# Problem:
From the records below, copy each line that has the word "BitVec" in it.

# Data to use:
-- ==== Sys2Proof/Laws/PerInstr.lean ====
section
/-! SUPPORT. Per-instruction lemmas. The family `OpField` says of every operation, as syntax, that the encoder puts its op
code of R76 where the decoder looks for it. -/

namespace Sys2Proof.Laws.OpField

/-- `cmd[3:0]` of the encoded word is the op code of the operation (R76). -/
def Statement (i : Instr) : Prop := opField (encodeWord i) = i.opcode

/-- The op field of a command word is the op code put there, whatever the other fields. -/
theorem opField_commandWord (op : BitVec 4) (u : UnitIx) (v : Raw) : opField (commandWord op u v) = op := by
  apply BitVec.eq_of_getLsbD_eq
  intro j hj
  simp [opField, commandWord, hj, show j < 32 by omega, show j < 8 by omega]

theorem nop : Statement .nop := opField_commandWord _ _ _
theorem pushByte (b : Byte) : Statement (.pushByte b) := opField_commandWord _ _ _
theorem idleGap : Statement .idleGap := opField_commandWord _ _ _
theorem decode : Statement .decode := opField_commandWord _ _ _
theorem encode : Statement .encode := opField_commandWord _ _ _
theorem trackAdd (t : UnitIx) (v : Raw) : Statement (.trackAdd t v) := opField_commandWord _ _ _
theorem classifyTri (u : UnitIx) (v : Raw) : Statement (.classifyTri u v) := opField_commandWord _ _ _
theorem classifyBin (u : UnitIx) (v : Raw) : Statement (.classifyBin u v) := opField_commandWord _ _ _
theorem reserved (op : BitVec 4) : Statement (.reserved op) := opField_commandWord _ _ _

end Sys2Proof.Laws.OpField
end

# Answer box:
theorem opField_commandWord (op : BitVec 4) (u : UnitIx) (v : Raw) : opField (commandWord op u v) = op := by
  apply BitVec.eq_of_getLsbD_eq
theorem reserved (op : BitVec 4) : Statement (.reserved op) := opField_commandWord _ _ _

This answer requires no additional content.